J’ai fait la quasi-totalié du jeu sur PS5 Fat et ça tourne par défaut en 60 images par seconde avec ray tracing, ce qui est assez rare pour être souligné. J’ai eu quelques rares et toutes petites chutes de framerate. Par contre, j’ai plus souvent eu des bugs de script, comme par exemple une action qui voulait pas se déclencher pour X raison (X, vous l’avez ?) et des raccords d’animation cracra pour des actions contextuelles. Les patchs devraient régler tout ça, je m'inquiète pas. Sinon, comme d’habitude, les joueurs PS5 Pro ont le droit à des perfs en plus, avec un mode Performance Pro, Fidélité Pro et du ray-tracing avancé.

Pour terminer, un mot sur la direction artistique ! Comme pour Spider-Man, Insomniac cherche pas du réalisme à tout prix. Marvel’s Wolverine est un jeu plutôt pop, avec des couleurs vibrantes (ce qui est pas pour me déplaire). Mais il a parfois la main lourde sur les couleurs flashy, notamment pour les sens de ce cher Logan. Cet espèce de bleu fluo qui symbolise les odeurs et les bruits, c’est pas ce qu’il y a de plus agréable à l'œil. Au moins, on peut pas le rater.

Conclusion

Points forts

  • Un blockbuster dans toute sa splendeur
  • Rythme impeccable (environ 15h de jeu)
  • La relation entre Jean et Logan
  • Graphiquement impressionnant
  • Des combats viscéraux
  • Une VF impeccable

Points faibles

  • Des combats qui manquent de matière
  • Des niveaux ouverts assez confus
  • Certains cauchemars

Note de la rédaction

16

Marvel’s Wolverine n’est peut-être pas un grand coup de griffes, mais c’est un blockbuster solide et très facile à dévorer. Le studio Insomniac propose ici une aventure linéaire, intense et bien rythmée, portée par une histoire efficace.
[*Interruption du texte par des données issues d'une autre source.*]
-- ==== Sys2Proof/Laws/KeepsTraffic.lean ====
section
/-! SUPPORT. Each operation keeps what nothing in the device undoes (Keeps): clock, receive side, traffic manager, keys, protection and buffers. -/

namespace Sys2Proof.Machine

variable {σ s : State}
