-- ==== Sys2Proof/Laws/KeepsRest.lean ====
section
/-! SUPPORT. Each operation keeps what nothing in the device undoes (Keeps): circuits, accesses of functions, forwarding, framing, the mate link, ranging, the engines' arithmetic and the tick. -/

namespace Sys2Proof.Machine

variable {σ s : State}
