-- ==== Sys2Proof/Tests/Slice0.lean ====
section
/-! SUPPORT. Tests: the commands that no sender can form, tests by the spec's own tables and examples, and for every statement
with hypotheses a state that meets them. -/

namespace Sys2Proof.Tests

open Sys2Proof Sys2Proof.Machine

-- One theorem after another: the kernel's evaluations below would each take a thread of their own.
set_option Elab.async false

/-! States for the witnesses, each a few fields away from a device that runs. -/

/-- Outputs released, every block out of reset. -/
def awake : State :=
  { State.reset with rcp := { State.reset.rcp with phase := 10, releasing := none, domains := 6, inReset := 0 } }

def tsuDown : State := { awake with rcp := { awake.rcp with inReset := 0x8000 } }

def fresh9 : State := { awake with rcp := { awake.rcp with phase := 9 } }

/-- Port 31 in XGS-PON mode, enabled, with its transmitter on. -/
def lightOn : State :=
  ((((awake.setB Reg.RCP_STATUS 7 true).setB Reg.RCP_STATUS 3 true).setF (Reg.TPA_MODE 31) 1 0 2).setB (Reg.TPA_CTRL 31) 1
    true).setB (Reg.TPA_CTRL 31) 0 true

def takingLit : State :=
  let s := lightOn.setPst 31 3
  { s with prot := { s.prot with lit := 0x80000000 } }

def lightOff : State := lightOn.setB (Reg.TPA_CTRL 31) 0 false

/-- Port 31 takes over from its mate. -/
def takingOver : State := lightOn.setPst 31 3

def framing : State := lightOn.setB (Reg.TPA_STATUS 31) 1 true

def shutOn : State := framing.setTport 31 { framing.tport 31 with shutting := true }

def i2cOn : State := (awake.setB (Reg.TPA_I_STATUS 3) 4 true).setB (Reg.TPA_I_CFG 3) 16 false

/-- Page 5 of port 31, followed by BRX, with one burst of a kind. -/
def pageOn (kind : Nat) (st : PageSt) : State :=
  let s := framing.setGport 31 { pages := [{ frame := 5, st := st, announced := true, ents :=
    [{ stream := 63488, start := 100, grant := 100, kind := kind, first := 100, fin := 200 }] }] }
  s.setBport 31 { plans := [(5, true)], snaps := [{ frame := 5, k := 0, loc := 0, warm := false, rate := 3, ent := {}, age := 0, est := 0 }] }

def burstOn : State := pageOn 0 .final
def closedOn : State := pageOn 0 .closed
def lockedOn : State := burstOn.setBport 31 { burstOn.bport 31 with snaps :=
  [{ frame := 5, k := 0, loc := 0, warm := false, rate := 3, ent := {}, age := 0, est := 0, found := some 0 }] }

/-- The snapshot has been abandoned; UDF has decoded the burst. -/
def forsaken : State := burstOn.setBport 31 { burstOn.bport 31 with snaps :=
  [{ frame := 5, k := 0, loc := 0, warm := false, rate := 3, ent := {}, age := 0, est := 0, abandoned := true }] }
def burstDone : State := lockedOn.setUport 31 { bursts := [{ frame := 5, k := 0 }] }
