-- ==== Sys2Proof/Machine/Flags.lean ====
section
/-! DEFINITION. The block's only flag, `err` (R25), and what stands on `res` beside it (R24, R172). -/

namespace Sys2Proof.Machine

/-- The cause codes of R172. -/
def causeCode : Cause → Byte
  | .eOpcode => 0x01
  | .eIndex => 0x02
  | .eField => 0x03
  | .eOperand => 0x04

/-- The outputs of a command that is not refused: its result, with `err <- 0` (R24, R25). -/
def resultOutputs (v : Byte) : Outputs := { res := v, err := false }

/-- The outputs of a refused command: the cause code, with `err <- 1` (R171). -/
def refusalOutputs (c : Cause) : Outputs := { res := causeCode c, err := true }

end Sys2Proof.Machine
end

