-- ==== Sys2Proof/Machine/Ops.lean ====
section
/-! DEFINITION. The shared operations: driving the outputs, refusing a command, and what the host does at
the ports. -/

namespace Sys2Proof.Machine

/-- Drive both outputs; nothing else of the state is touched (R43). -/
def State.drive (s : State) (o : Outputs) : State := { s with out := some o }

/-- Put a command on the input port. -/
def State.presentCmd (s : State) (w : Cmd) : State := { s with cmd := some w }

/-- The host has done its next action; `rest` is left to do. -/
def State.advanceHost (s : State) (rest : List HostAct) : State := { s with pending := rest }

/-- The host has read a pair of outputs. -/
def State.recordSample (s : State) (o : Outputs) : State := { s with samples := s.samples ++ [o] }

/-- A command completes: `res <- v`, `err <- 0`. -/
def complete (v : Byte) (s : State) : Answer := .next (s.drive (resultOutputs v))

/-- `raise Illegal(code)`: taking the one exception the block has. It drives `err <- 1` and `res <- code` and
does nothing else: no trap, no handler, nothing saved (R171), so there is no return from it either (R175). -/
def raise (c : Cause) (s : State) : Answer := .next (s.drive (refusalOutputs c))

/-- End an evaluation: the result its operands gave, or the refusal of the check that stopped it (R173). -/
def answer (r : Except Cause Byte) (s : State) : Answer :=
  match r with
  | .ok v => complete v s
  | .error c => raise c s

/-- What the host reads when it samples `res` and `err`. Before the first command the read faults (R29, R200);
a sample that does not keep R203 faults too, and has no value. -/
def readOutputs (stable : Bool) (waited : Nat) (s : State) : Except Fault Outputs :=
  match s.out with
  | none => .error .outputsUnspecified
  | some o =>
    if stable = false then .error .sampledWhileChanging
    else if waited < Config.tSettle then .error .sampledTooEarly
    else .ok o

/-- The host samples the outputs. The block's ports stay as they are. -/
def hostSample (stable : Bool) (waited : Nat) (s : State) : Answer :=
  match readOutputs stable waited s with
  | .ok o => .next (s.recordSample o)
  | .error f => .fault f

/-- The host does nothing: the run has ended, and the last outputs stay (R206; log entry 3). -/
def hostIdle (s : State) : Answer := .next s

end Sys2Proof.Machine
end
La relation entre Jean et Logan est très réussie, tout comme la réalisation. Le plus gros écueil, ce sont les combats. Ils manquent de profondeur mais manette en mains, le poids de Wolverine, la violence de ses coups et la dimension viscérale sont vraiment là. Marvel’s Wolverine ne réinvente pas la formule du blockbuster PlayStation : il l’exécute avec de la maîtrise et du cœur.